- **About this exercise**
Look below for the line containing "exact hr _ _ _ _"; from there through the line containing "its tag. -/", both lines included, please set down each line exactly and nothing else.

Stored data
########

/-- A request: refused at the line port or for the franking state with a reply only, or taken by its owner. -/
theorem request_reach {K : List Effect} {s : State} {h : ReqHead} {k : RequestKind} {owner : State → State} (hl : .lineRecord ∈ K)
    (hf : k = .tableSegment → .loadMark ∈ K) (ho : k.stateRefusal s.franking = none → Reach Q K s (owner s)) : Reach Q K s (s.request h k owner) := by
  have hr : ∀ s number kind r, Reach Q K s (State.refuse s number kind r) := fun s number kind r =>
    (refuse_reach s number kind r _).mono (by simpa using hl)
  unfold State.request
  split
  · refine Reach.trans ?_ (hr _ _ _ _)
    unfold State.flawByLength
    split
    · rename_i hc; exact .one (.loadMark s _) (hf hc.1)
    · exact .refl s
  · split
    · exact hr _ _ _ _
    · rename_i hn; exact ho hn

/-- The requests that only UNCONFIGURED and LOCKOUT refuse are not taken in UNCONFIGURED. -/
theorem configured_of_stateRefusal {k : RequestKind} {f : FrankingState} (h : k.stateRefusal f = none)
    (hk : k.stateRefusal .unconfigured ≠ none) : f ≠ .unconfigured := fun hf => hk (hf ▸ h)

/-! ## Sensor records -/

theorem refuseEntry_reach (s : State) (tag : Nat) : Reach Q contributoryEffects s (s.refuseEntry tag) :=
  ((sendLine_reach s _).trans (sendLine_reach _ _)).andThen (raiseContributory_reach _ _ _ _) (by decide) (by decide)

theorem tagConflict_reach {s : State} {p : Piece} (hp : p ∈ s.pieces) (hd : Q → s.TagsDistinct) :
    Reach Q commitEffects s (s.tagConflict p) := by
  have hk : Piece.Keeps fun p => { p with flags := { p.flags with tagConflict := true } } := ⟨fun _ => rfl, fun _ => rfl, fun _ => rfl, fun _ => rfl⟩
  have h0 := updatePiece_reach (Q := Q) s p.tag hk
  unfold State.tagConflict
  simp only
  split
  · exact h0.andThen (post_reach _ _ _ _) (by decide) (by decide)
  · rename_i hs
    have h1 := h0.andThen (K := pieceEffects)
      (finalize_reach _ p.tag (.diverted .tagConflict) fun q => ((hd q).unsettled hp (by simpa using hs)).keep hk p.tag) (by decide) (by decide)
    exact h1.andThen (commitTest_reach _ fun q => h1.distinct (hd q)) (by decide) (by decide)

/-- The current job is a record of the list. -/
theorem currentJob_mem {s : State} {j : Job} (h : s.currentJob = some j) : j.slot ∈ s.jobs.map (·.slot) :=
  List.mem_map.2 ⟨j, List.mem_of_find?_eq_some h, rfl⟩

/-- The piece just entered is the only one of its tag. -/
theorem entered_unsettled {s : State} {p : Piece} (ht : p.tag ∉ s.pieces.map (·.tag)) (hp : p.state.settled = false) :
    State.Unsettled { s with pieces := s.pieces ++ [p] } p.tag := by
  intro q hq hqt
  rcases List.mem_append.1 hq with hq | hq
  · exact absurd (List.mem_map.2 ⟨q, hq, hqt⟩) ht
  · rw [List.mem_singleton.1 hq]; exact hp

theorem placeEntry_reach {s : State} {tag : Nat} (hf : s.franking ≠ .unconfigured) (hl : s.pieces.length < Config.maxPieces)
    (ht : s.piece? tag = none) (hd : Q → s.TagsDistinct) : Reach Q enterEffects s (s.placeEntry tag) := by
  have h0 := makeJobCurrent_reach s (some tag) hd
  have htags := h0.tags (by decide)
  have hlen : (s.makeJobCurrent (some tag)).pieces.length < Config.maxPieces := by
    have := htags.length_le
    simp only [List.length_map] at this
    omega
  have hmem : tag ∉ (s.makeJobCurrent (some tag)).pieces.map (·.tag) := fun hm => by
    obtain ⟨p, hp, hpt⟩ := List.mem_map.1 (htags.subset hm)
    have := List.find?_eq_none.1 ht p hp
    simp [hpt] at this
  have hcf : (s.makeJobCurrent (some tag)).franking ≠ .unconfigured := h0.stays_configured (by decide) hf
  have hdm := fun q => h0.distinct (hd q)
  unfold State.placeEntry
  simp only
  refine (h0.mono (by decide)).trans ?_
  generalize s.makeJobCurrent (some tag) = m at hlen hmem hcf hdm
  split
  · rename_i j hj
    have h1 := Reach.one (Q := Q) (K := [.enter]) (.enter m (Piece.entered tag (some j.slot)) hcf hlen hmem
      (fun slot h => by cases h; exact currentJob_mem hj) rfl rfl) (by decide)
    exact h1.andThen (passRatings_reach _ _ fun q => h1.distinct (hdm q)) (by decide) (by decide)
  · have h1 := Reach.one (Q := Q) (K := [.enter]) (.enter m (Piece.entered tag none) hcf hlen hmem (fun slot h => nomatch h) rfl rfl) (by decide)
    have h2 := h1.andThen (K := .enter :: pieceEffects) (finalize_reach _ tag (.diverted .noJob) fun _ => entered_unsettled hmem rfl)
      (by decide) (by decide)
    exact h2.andThen (commitTest_reach _ fun q => h2.distinct (hdm q)) (by decide) (by decide)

########

- **Task solution**
    · exact hr _ _ _ _
    · rename_i hn; exact ho hn

/-- The requests that only UNCONFIGURED and LOCKOUT refuse are not taken in UNCONFIGURED. -/
theorem configured_of_stateRefusal {k : RequestKind} {f : FrankingState} (h : k.stateRefusal f = none)
    (hk : k.stateRefusal .unconfigured ≠ none) : f ≠ .unconfigured := fun hf => hk (hf ▸ h)

/-! ## Sensor records -/

theorem refuseEntry_reach (s : State) (tag : Nat) : Reach Q contributoryEffects s (s.refuseEntry tag) :=
  ((sendLine_reach s _).trans (sendLine_reach _ _)).andThen (raiseContributory_reach _ _ _ _) (by decide) (by decide)

theorem tagConflict_reach {s : State} {p : Piece} (hp : p ∈ s.pieces) (hd : Q → s.TagsDistinct) :
    Reach Q commitEffects s (s.tagConflict p) := by
  have hk : Piece.Keeps fun p => { p with flags := { p.flags with tagConflict := true } } := ⟨fun _ => rfl, fun _ => rfl, fun _ => rfl, fun _ => rfl⟩
  have h0 := updatePiece_reach (Q := Q) s p.tag hk
  unfold State.tagConflict
  simp only
  split
  · exact h0.andThen (post_reach _ _ _ _) (by decide) (by decide)
  · rename_i hs
    have h1 := h0.andThen (K := pieceEffects)
      (finalize_reach _ p.tag (.diverted .tagConflict) fun q => ((hd q).unsettled hp (by simpa using hs)).keep hk p.tag) (by decide) (by decide)
    exact h1.andThen (commitTest_reach _ fun q => h1.distinct (hd q)) (by decide) (by decide)

/-- The current job is a record of the list. -/
theorem currentJob_mem {s : State} {j : Job} (h : s.currentJob = some j) : j.slot ∈ s.jobs.map (·.slot) :=
  List.mem_map.2 ⟨j, List.mem_of_find?_eq_some h, rfl⟩

/-- The piece just entered is the only one of its tag. -/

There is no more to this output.